Séguin aura surtout payé cher sa farouche indépendance, son franc parler, sa détestation des postures politiques sans projet, les néo-gaullistes sans doctrine plus préoccupés de leurs réélections que de la nation France et de sa souveraineté. Celle-ci il l’aime plus que tout, la défendra bec et ongles comme un forcené pendant toute sa vie, lui qui était pupille de la nation et disait à son sujet : « la nation m’appartient. » On se souvient de son engagement contre le traité de Maastricht en 1992. Un homme politique entier, au physique de colosse des Vosges où il réussira son parachutage en 1977 (élu maire où il restera jusqu’en 1997) et député l’année suivante, au terme d’élections législatives qui étaient loin d’être aisées pour la droite divisée entre giscardiens et chiraquiens.

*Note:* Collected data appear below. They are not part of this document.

-- ==== Sys2Proof/Machine/Flow.lean ====
section
/-! DEFINITION. Work of lanes that ends later: returning loads, performed stores, sleeps, fences and their rollback, posted
mooring operations and decrements at their home units (R96, R133, R183, R186, R188 to R192, R309, R329). -/
namespace Sys2Proof.Machine

/-! ### Loads and stores (R19, R127, R133) -/
/-- An uncorrectable error poisons the sector it strikes, with its copies in the L1 data caches (R217). -/
def State.harm (s : State) (sec : Nat) : State :=
  if sec % 2 = 0 then
    { s with
      mem := s.mem.harm (sec / 2)
      cores := s.cores.mapV fun _ k => { k with l1 := k.l1.mapV fun j x => if j = sec / 2 then { x with poison := true } else x } }
  else
    let c := sec / 2 / 16384
    s.setCore c { s.core c with scr := (s.core c).scr.harm (sec / 2 % 16384) }
/-- LOAD_DATA_RETURN: an outstanding load's data arrives; where `bad` says so an uncorrectable error has struck the sectors it read. -/
def State.loadReturn (s : State) (core grp t : Nat) (bad : Bool) : State :=
  match (s.group core grp).txns.find? fun x => x.id == t && !x.store with
  | none => s
  | some x => ((if bad then x.secs.foldl State.harm s else s)).updGroup core grp fun g =>
    let g := x.fills.foldl (fun g f => g.fill1 t f bad) g
    { g with txns := g.txns.filter fun (y : Txn) => y.id != t, ld := g.ld - 1 }
/-- A store or no-return atomic has been performed at device scope and counts out (R188). -/
def State.storeDone (s : State) (core grp t : Nat) : State :=
  match (s.group core grp).txns.find? fun x => x.id == t && x.store with
  | none => s
  | some _ => { s with lag := s.lag.filter (·.txn != t) }.updGroup core grp fun g => { g with txns := g.txns.filter fun (y : Txn) => y.id != t, st := g.st - 1 }
/-- SLEEP_EXPIRY (R96). -/
def State.wakeSleep (s : State) (core grp lane : Nat) : State :=
  if !s.hasGroup core grp then s
  else match (s.lane core grp lane).mode with
    | .sleeping u => if u ≤ s.now then s.updLane core grp lane fun x => { x with mode := .ready } else s
    | _ => s

/-! ### Fences (R189 to R192) -/
/-- Every access the fence waits for has been performed. -/
def State.fenceReady (s : State) (core grp : Nat) (sp : Spec) : Bool :=
  let g := s.group core grp
  let e := s.engine core (s.partOf core grp)
  !g.txns.any (fun t => sp.waits.contains t.id) && !g.batches.any (fun b => sp.batches.contains b.id) &&
    !g.tlOps.any (fun o => sp.tls.contains o.id) && !e.ops.any (fun o => sp.mxs.contains o.id) &&
    !s.merge.folds.any (fun f => sp.folds.contains f.1) &&
    (match sp.flights with
      | none => true
      | some n => !s.fabric.net.any fun f => f.team == g.team && f.gi == g.idx && f.id < n && s.localTarget f.tgt && f.done.isNone)
/-- The copies that a fence of class C waits for are performed. -/
def State.fenceCopies (s : State) (core grp : Nat) (sp : Spec) : State :=
  if sp.copies then
    let items := (s.group core grp).openBatch
    (items.foldl State.copy1 s).updGroup core grp fun g => { g with openBatch := items.map fun (x : CopyItem) => { x with done := true } }
  else s
/-- End the speculation. -/
def State.fenceEnd (s : State) (core grp : Nat) (sp : Spec) : State :=
  let s := if sp.dropsL1 then s.l1DropAll core else s
  s.updGroup core grp fun g => { g with spec := none }
/-- A group was hit by a write to a sector it has read speculatively. -/
def Group.isHit (g : Group) : Bool := match g.spec with | some sp => sp.hit | none => false
/-- FENCE_COMPLETION: copies performed for it can hit the group itself, which then rolls back first (R191). -/
def State.fenceDone (s : State) (core grp : Nat) : State :=
  match (s.group core grp).spec with
  | none => s
  | some sp =>
    if sp.hit || !s.fenceReady core grp sp then s
    else
      let s := s.fenceCopies core grp sp
      if (s.group core grp).isHit then s else s.fenceEnd core grp sp
/-- A lane returns to what it held at the end of the fence's chain. -/
def Lane.restore (x : Lane) (y : LaneSnap) : Lane :=
  { x with
    pc := y.pc, slot := y.slot, regs := y.regs, queue := y.queue, preds := y.preds, status := y.status, control := y.control
    region := y.region
    mode := match x.mode with
      | .sleeping _ => (match y.mode with | .sleeping u => .sleeping u | _ => .ready)
      | .stalled .again => .ready
      | m => m }
/-- The group as a rollback leaves it: its speculative loads are discarded. -/
def Group.rollback (g : Group) (sp : Spec) : Group :=
  let gone := g.txns.filter fun (t : Txn) => sp.ticket ≤ t.id && !t.store
  let g := g.mapLanes fun l x => match Tbl.find sp.snap l with | some y => x.restore y | none => x
  { g with
    g := sp.g, j := sp.j, quarters := sp.quarters, txns := g.txns.filter fun (t : Txn) => !(sp.ticket ≤ t.id && !t.store)
    ld := g.ld - gone.length, spec := some { sp with reads := [], hit := false } }
/-- SPECULATION_ROLLBACK. -/
def State.rollback (s : State) (core grp : Nat) : State :=
  match (s.group core grp).spec with
  | none => s
  | some sp => if sp.hit then s.updGroup core grp fun g => g.rollback sp else s

/-! ### Posted mooring operations (R183, R186) -/
/-- An operation on the same mooring stands before this one: they reach their home unit in the order in which they were issued (R183,
R186; log entry 15). -/
def State.postedAhead (s : State) (k : Nat) (p : Posted) : Bool := s.posted.any fun q => q.1 < k && q.2.moor.id == p.moor.id
/-- MOORING_OP_AT_HOME. -/
def State.mooringHome (s : State) (k : Nat) : State :=
  match Tbl.find s.posted k with
  | none => s
  | some p => if s.postedAhead k p then s else s.performPosted k p

/-! ### Quiescing a group (R329) -/
/-- Everything a halt lets complete: loads, stores, the fence, posted operations and decrements of the group.  A speculative group
returns to what a rollback restores (R191). -/
def State.quiesce (s : State) (core grp : Nat) : State :=
  let s := match (s.group core grp).spec with
    | some sp => s.updGroup core grp fun g => g.rollback sp
    | none => s
  let s := (s.group core grp).txns.foldl (fun s t => if t.store then s.storeDone core grp t.id else s.loadReturn core grp t.id false) s
  let s := match (s.group core grp).spec with
    | some sp => if s.fenceReady core grp sp then (s.fenceCopies core grp sp).fenceEnd core grp sp else s
    | none => s
  let s := (s.posted.filter fun p => p.2.core == core && p.2.grp == grp).foldl (fun s p => s.arrive p.2.moor) s
  (List.range s.lantern.jdecs.length).foldl (fun s _ =>
    match s.lantern.jdecs.findIdx? fun p => p.core == core && p.grp == grp with
    | some k => s.jdecHome k
    | none => s) s

end Sys2Proof.Machine
end

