end Sys2Proof.Machine
end

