/-! ### Which lanes the chain takes effect in -/
def LaneOut.isOk : LaneOut → Bool
  | .ok _ => true
  | _ => false
/-- A trap or a parking. -/
def LaneOut.faults : LaneOut → Bool
  | .trap .. | .park .. | .parkLayer .. | .flush .. => true
  | _ => false
/-- How a chain ends in a lane: by its lowest word that fails there (R29). -/
def Chain.fate (c : Chain) (l : Nat) : LaneOut := (c.outs.findSome? (·.failIn l)).getD (.ok [])
/-- Everything the words of a chain do in a lane. -/
def Chain.effs (c : Chain) (l : Nat) : List Eff := c.outs.flatMap (·.effsIn l)
def okLanes (fs : Tbl LaneOut) : List Nat := (fs.filter (·.2.isOk)).map (·.1)
/-- The lanes that would complete do something else instead. -/
def insteadOk (fs : Tbl LaneOut) (o : LaneOut) : Tbl LaneOut := fs.map fun p => (p.1, if p.2.isOk then o else p.2)
/-- A trap or a parking of a speculative group is held back (R190). -/
def holdFaults (fs : Tbl LaneOut) : Tbl LaneOut := fs.map fun p => (p.1, if p.2.faults then .stall .again else p.2)
/-- Entries of the transaction table that an effect takes (R127). -/
def Eff.txns : Eff → Nat
  | .load .. | .store .. | .atom .. | .amax .. | .cwb .. => 1
  | _ => 0
def Eff.isBlk : Eff → Bool
  | .loadBlk .. | .storeBlk .. => true
  | _ => false
/-- Entries a chain takes: one for each access, one for each quarter of a block access. -/
def Chain.txns (c : Chain) (oks : List Nat) : Nat :=
  (oks.map fun l => ((c.effs l).map Eff.txns).sum).sum +
    ((List.range 4).filter fun q => oks.any fun l => quarterOf l == q && (c.effs l).any Eff.isBlk).length
/-- Entries a chain pushes onto a queue register. -/
def Chain.mqPushes (c : Chain) (oks : List Nat) (k : Nat) : Nat := (c.outs.map fun w => (w.entries (w.rows oks) k).length).sum
/-- A load into a queue register (R230). -/
def Eff.loadsMq : Eff → Bool
  | .load d .. | .loadBlk d .. => (mqOf d).isSome
  | _ => false
/-- The tables have room for the chain (R127, R229). -/
def State.hasRoom (s : State) (c : Chain) (oks : List Nat) : Bool :=
  let g := s.group c.core c.grp
  let n := c.txns oks
  decide (n = 0 ∨ g.txns.length + n ≤ 48) &&
    [0, 1].all fun k => let m := c.mqPushes oks k; decide (m = 0 ∨ (g.mq k).length + m ≤ 16)
/-- An access or synchronisation of a lane, with the lanes that a conflict of it stops: the lane, or every lane of a word performed once. -/
structure Look where
  lane : Nat
  eff : Eff
  stops : List Nat
  deriving DecidableEq, Repr
/-- The accesses and synchronisations of a chain in the order in which they take effect: word by word, in each lane by lane. -/
def Chain.accesses (c : Chain) (oks : List Nat) : List Look :=
  c.outs.flatMap fun w => oks.flatMap fun l => (w.effsIn l).filterMap fun e => match e with
    | .touch _ | .sync => some ⟨l, e, if w.once.isEmpty then [l] else w.once⟩
    | _ => none
/-- Conflict detection (R198, R199): the first access that completes a conflict, the lanes it stops, and its report. -/
def State.firstRace (s : State) (core grp : Nat) : List Look → Option (List Nat × DWord)
  | [] => none
  | ⟨l, .touch a, ks⟩ :: es =>
    match s.conflict core grp l a with
    | some o => some (ks, conflictReport o (a.sector % 2 == 1))
    | none => (s.updLane core grp l fun x => { x with region := a :: x.region }).firstRace core grp es
  | ⟨l, _, _⟩ :: es => (s.updLane core grp l fun x => { x with region := [] }).firstRace core grp es
/-- The lanes whose accesses complete conflicts, found one after another: a lane that traps makes no access. -/
def State.racesIn (s : State) (c : Chain) : Nat → List Nat → Tbl DWord
  | 0, _ => []
  | n + 1, oks => match s.firstRace c.core c.grp (c.accesses oks) with
    | none => []
    | some (ks, r) => (ks.filter (oks.contains ·)).foldl (fun t l => Tbl.put t l r) (s.racesIn c n (oks.filter fun l => !ks.contains l))
def State.races (s : State) (c : Chain) (oks : List Nat) : Tbl DWord := s.racesIn c oks.length oks
/-- A lane whose access completes a conflict traps. -/
def conflictOr (rs : Tbl DWord) (l : Nat) (o : LaneOut) : LaneOut :=
  match Tbl.find rs l with
  | some r => .trap .modelConflict r
  | none => o
/-- A stall, a joint wait or the start of a `wfence`: the lane is no executing lane of the chain (R147). -/
def LaneOut.stalls : LaneOut → Bool
  | .stall _ | .joint _ | .wfence => true
  | _ => false
/-- A wait for a mapped chunk, which the check of an access begins (R211). -/
def LaneOut.fills : LaneOut → Bool
  | .stall (.chunk ..) => true
  | _ => false
/-- No lane of a chain that loads a queue register pushes while the check of another lane's load has failed or waits (R230). -/
def Chain.holdMq (c : Chain) (fs : Tbl LaneOut) : Tbl LaneOut :=
  if fs.any (fun p => p.2.faults || p.2.fills) && (okLanes fs).any (fun l => (c.effs l).any Eff.loadsMq) then insteadOk fs (.stall .held) else fs
/-- How the chain ends in each of its lanes by its words alone. -/
def State.wordFates (s : State) (c : Chain) : Tbl LaneOut :=
  let fs : Tbl LaneOut := (lanesOf c.lanes).map fun l => (l, c.fate l)
  if (s.group c.core c.grp).spec.isSome then holdFaults fs else fs
/-- A stalled lane is no executing lane: where some stall, the chain is broadcast anew without them (R147, R148, R164). -/
def Chain.waits (c : Chain) (fs : Tbl LaneOut) : Bool := c.broadcast && fs.any (·.2.stalls)
/-- How the chain ends in each of its lanes: with no room all wait (R127, R229); and a lane whose access completes a conflict traps
(R199). -/
def State.fates (s : State) (c : Chain) : Tbl LaneOut :=
  let fs := s.wordFates c
  let oks := okLanes fs
  if c.waits fs then (c.holdMq fs).filter (·.2.stalls)
  else if fs.any (·.2.faults) && oks.any (fun l => (c.effs l).any Eff.loadsMq) then insteadOk fs (.stall .held)
  else if !s.hasRoom c oks then
    insteadOk fs (.stall (if oks.any fun l => (s.lane c.core c.grp l).mode == .stalled .held then .held else .again))
  else
    let rs := s.races c oks
    let fs := fs.map fun p => (p.1, conflictOr rs p.1 p.2)
    if (s.group c.core c.grp).spec.isSome then (let fs := holdFaults fs; if c.waits fs then fs.filter (·.2.stalls) else fs) else c.holdMq fs
/-- The chain settled: a word performed once acts in a lane that no other word stops, nor a conflict of an access of the lane's (R199,
R318). -/
def State.settleRaces (s : State) (c : Chain) : Nat → List Nat → Chain
  | 0, out => (c.claims s.workTable out).settled (out.contains ·)
  | n + 1, out =>
    let d := (c.claims s.workTable out).settled (out.contains ·)
    let ls := (s.races d (okLanes (s.wordFates d))).map (·.1)
    if ls.all (out.contains ·) then d else s.settleRaces c n (out ++ ls)
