-- ==== Sys2Proof/Machine/Outcome.lean ====
section
/-! DEFINITION. The outcomes of a step over this machine's states. -/
namespace Sys2Proof.Machine

abbrev Outcome := Host.Outcome State Fault Refusal
/-- In STATE 5 the device does no work until a start: what would reach it then changes nothing (R403, R405). -/
def State.unlessStopped (s t : State) : Outcome := .next (if s.keeper.status.st = 5 then s else t)

end Sys2Proof.Machine
end

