-- ==== Sys2Proof/Machine/Pack.lean ====
section
/-! DEFINITION. The packed integer words and the integer dot products (R115 to R117). -/
namespace Sys2Proof.Machine

/-- `PADD2` (R116): Packed add. -/
def execPadd2 (ch : Bool) (d : Dst) (a : Src) (b : Src) (e8 : Bool) (u : Bool) (s : Bool) (st' : State) : Outcome :=
  st'.word ch (.padd2 ch d a b e8 u s) (bodyEach fun _ _ v => .res d 32 (packMap e8 u s (· + ·) (arg v 0) (arg v 1)))
/-- `PSUB2` (R116): Packed subtract. -/
def execPsub2 (ch : Bool) (d : Dst) (a : Src) (b : Src) (e8 : Bool) (u : Bool) (s : Bool) (st' : State) : Outcome :=
  st'.word ch (.psub2 ch d a b e8 u s) (bodyEach fun _ _ v => .res d 32 (packMap e8 u s (· - ·) (arg v 0) (arg v 1)))
/-- `PMUL2` (R116): Packed multiply. -/
def execPmul2 (ch : Bool) (d : Dst) (a : Src) (b : Src) (e8 : Bool) (u : Bool) (s : Bool) (st' : State) : Outcome :=
  st'.word ch (.pmul2 ch d a b e8 u s) (bodyEach fun _ _ v => .res d 32 (packMap e8 u s (· * ·) (arg v 0) (arg v 1)))
/-- `PMIN2` (R116): Packed minimum. -/
def execPmin2 (ch : Bool) (d : Dst) (a : Src) (b : Src) (e8 : Bool) (u : Bool) (st' : State) : Outcome :=
  st'.word ch (.pmin2 ch d a b e8 u) (bodyEach fun _ _ v => .res d 32 (packMap e8 u false min (arg v 0) (arg v 1)))
/-- `PMAX2` (R116): Packed maximum. -/
def execPmax2 (ch : Bool) (d : Dst) (a : Src) (b : Src) (e8 : Bool) (u : Bool) (st' : State) : Outcome :=
  st'.word ch (.pmax2 ch d a b e8 u) (bodyEach fun _ _ v => .res d 32 (packMap e8 u false max (arg v 0) (arg v 1)))
/-- `PSHR2` (R116): Packed shift right. -/
def execPshr2 (ch : Bool) (d : Dst) (a : Src) (b : Src) (e8 : Bool) (u : Bool) (st' : State) : Outcome :=
  st'.word ch (.pshr2 ch d a b e8 u) (bodyEach fun _ _ v => .res d 32 (packShr e8 u (arg v 0) (arg v 1)))
/-- `PPACK` (R116): Narrows and packs two sources. -/
def execPpack (ch : Bool) (d : Dst) (a : Src) (b : Src) (e8 : Bool) (u : Bool) (s : Bool) (st' : State) : Outcome :=
  st'.word ch (.ppack ch d a b e8 u s) (bodyEach fun _ _ v => .res d 32 (packPack e8 u s (arg v 0) (arg v 1)))
/-- `PUNPK_LO` (R116): Widens the low elements. -/
def execPunpkLo (ch : Bool) (d : Dst) (a : Src) (e8 : Bool) (u : Bool) (st' : State) : Outcome :=
  st'.word ch (.punpkLo ch d a e8 u) (bodyEach fun _ _ v => .res d 32 (packUnpk e8 u false (arg v 0)))
/-- `PUNPK_HI` (R116): Widens the high elements. -/
def execPunpkHi (ch : Bool) (d : Dst) (a : Src) (e8 : Bool) (u : Bool) (st' : State) : Outcome :=
  st'.word ch (.punpkHi ch d a e8 u) (bodyEach fun _ _ v => .res d 32 (packUnpk e8 u true (arg v 0)))
/-- `PABS2` (R116): Packed absolute value. -/
def execPabs2 (ch : Bool) (d : Dst) (a : Src) (e8 : Bool) (s : Bool) (st' : State) : Outcome :=
  st'.word ch (.pabs2 ch d a e8 s) (bodyEach fun _ _ v => .res d 32 (packAbs e8 s (arg v 0)))
/-- `PMAC2` (R117): Saturating dot product of two 16-bit pairs into a 32-bit accumulator. -/
def execPmac2 (ch : Bool) (d : Dst) (a : Src) (b : Src) (g : Src) (st' : State) : Outcome :=
  st'.word ch (.pmac2 ch d a b g) (bodyEach fun _ _ v => .res d 32 (packMac false (arg v 0) (arg v 1) (arg v 2)))
/-- `PMAC4` (R117): Saturating dot product of four 8-bit pairs into a 32-bit accumulator. -/
def execPmac4 (ch : Bool) (d : Dst) (a : Src) (b : Src) (g : Src) (st' : State) : Outcome :=
  st'.word ch (.pmac4 ch d a b g) (bodyEach fun _ _ v => .res d 32 (packMac true (arg v 0) (arg v 1) (arg v 2)))

end Sys2Proof.Machine
end

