-- ==== Sys2Proof/Machine/TendOps.lean ====
section
/-! DEFINITION. The tender and gradient-log words (R235 to R254, R284 to R287). -/
namespace Sys2Proof.Machine

/-- `seal`: its mooring action (R239). -/
def State.planSeal (z : State) (a b : Nat) : LaneOut :=
  if 3 ≤ b then badValue
  else
    let act : Except LaneOut Retire :=
      if b = 0 then .ok {}
      else do
        let loc ← z.cmdOffset z.cc z.cg a 16 16
        z.chunksOk z.cc z.cg loc.place 16
        .ok (loc.moor (BitVec.ofNat 64 a) b 0)
    outOf act fun r => if 7 ≤ z.cgroup.batches.length then .stall .again else .ok [.seal r]
/-- An eighth operation on the tl counter stalls at issue (R247). -/
def State.tlRoom (z : State) (es : List Eff) : LaneOut := if 7 ≤ z.cgroup.tlOps.length then .stall .again else .ok es

/-- The class-L loads with which the issuing lane reads `n` bytes of scratch that a command names (R198, R236). -/
def State.scrReads (z : State) (a n : Nat) : List Eff :=
  match z.cmdOffset z.cc z.cg (a % 2 ^ 32) 1 n with
  | .ok l => z.objReads z.cc z.cg l n
  | .error _ => []
/-- The class-L loads of a gather's index list (R252). -/
def State.indexReads (z : State) (o : TlOp) : List Eff := let d := ofBytesLE o.desc; z.scrReads (bits d 159 128) (4 * bits d 237 232)
/-- The class-L load of a log descriptor, whose marks also cover the update of PUT (R221, R285). -/
def State.logReads (z : State) (pa key a : Nat) (write : Bool) : List Eff :=
  let l : Loc := .dev pa key (BitVec.ofNat 64 a) 0
  z.objReads z.cc z.cg l 64 ++ (if write then [.object l 0 true] else [])

/-- `CPY` (R238): Adds a per-lane global-to-scratch copy to the open batch. -/
def execCpy (ch : Bool) (a : Src) (b : Src) (size : BitVec 2) (st' : State) : Outcome :=
  st'.word ch (.cpy ch a b size) (bodyEach fun z _ v => outOf (z.planCpy z.cc z.cg (4 <<< size.toNat) (arg v 0) (arg v 1)) fun x =>
    .ok [.object (.dev x.src x.key (BitVec.ofNat 64 (arg v 1)) 0) 0 false, .cpy x])
/-- `SEAL` (R239): Closes the open copy batch with a mooring action. -/
def execSeal (ch : Bool) (a : Src) (b : Src) (st' : State) : Outcome :=
  st'.word ch (.seal ch a b) (bodyOnce fun z _ v => z.planSeal (arg v 0) (arg v 1))
/-- `TILE` (R245): Issues a tender tile conversion described by a descriptor. -/
def execTile (ch : Bool) (a : Src) (b : Src) (st' : State) : Outcome :=
  st'.word ch (.tile ch a b) (bodyOnce fun z l v => outOf (z.planTile z.cc z.cg (z.clane l).rnd (arg v 0) (arg v 1)) fun o =>
    z.tlRoom (z.scrReads (arg v 0) 32 ++ [.tend o]))
/-- `RELAY` (R250): Issues a hop-by-hop copy along cluster members. -/
def execRelay (ch : Bool) (a : Src) (b : Src) (st' : State) : Outcome :=
  st'.word ch (.relay ch a b) (bodyOnce fun z _ v => outOf (z.planRelay z.cc z.cg (arg v 0) (arg v 1)) fun o =>
    z.tlRoom (z.scrReads (arg v 0) 16 ++ [.tend o]))
/-- `GATH` (R252): Issues an indexed row gather. -/
def execGath (ch : Bool) (a : Src) (st' : State) : Outcome :=
  st'.word ch (.gath ch a) (bodyOnce fun z _ v => outOf (z.planGath z.cc z.cg (arg v 0)) fun o =>
    z.tlRoom (z.scrReads (arg v 0) 32 ++ z.indexReads o ++ [.tend o]))
/-- `GLAPP` (R286): Appends a tile to a gradient log. -/
def execGlapp (ch : Bool) (a : Src) (b : Src) (st' : State) : Outcome :=
  st'.word ch (.glapp ch a b) (bodyOnce fun z _ v => outOf (z.planGlapp z.cc z.cg (arg v 0) (arg v 1)) fun o =>
    .ok (z.logReads o.log o.logKey (arg v 0) true ++ [.glapp o]))
/-- `GLFOLD` (R287): Requests folding of named weight tiles with a mooring. -/
def execGlfold (ch : Bool) (a : Src) (b : Src) (st' : State) : Outcome :=
  st'.word ch (.glfold ch a b) (bodyOnce fun z _ v => outOf (z.planGlfold z.cc z.cg (arg v 0) (arg v 1)) fun x =>
    .ok (z.logReads x.log x.key (arg v 0) false ++ [.glfold x]))

end Sys2Proof.Machine
end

Chirac : ce mentor à qui il se dévouera autant qu’il détestera ses manières de roublard calculateur, manipulateur et flingueur. Chirac qui fera de lui un roi (nommé ministre en 1986) mais le laissera tomber en 2001 aux élections municipales de Paris où, refusant de trancher entre lui et le « chanoine » Tibéri, il fit perdre les deux et ce fut le début de la fin pour ce colosse aux pieds d’argile.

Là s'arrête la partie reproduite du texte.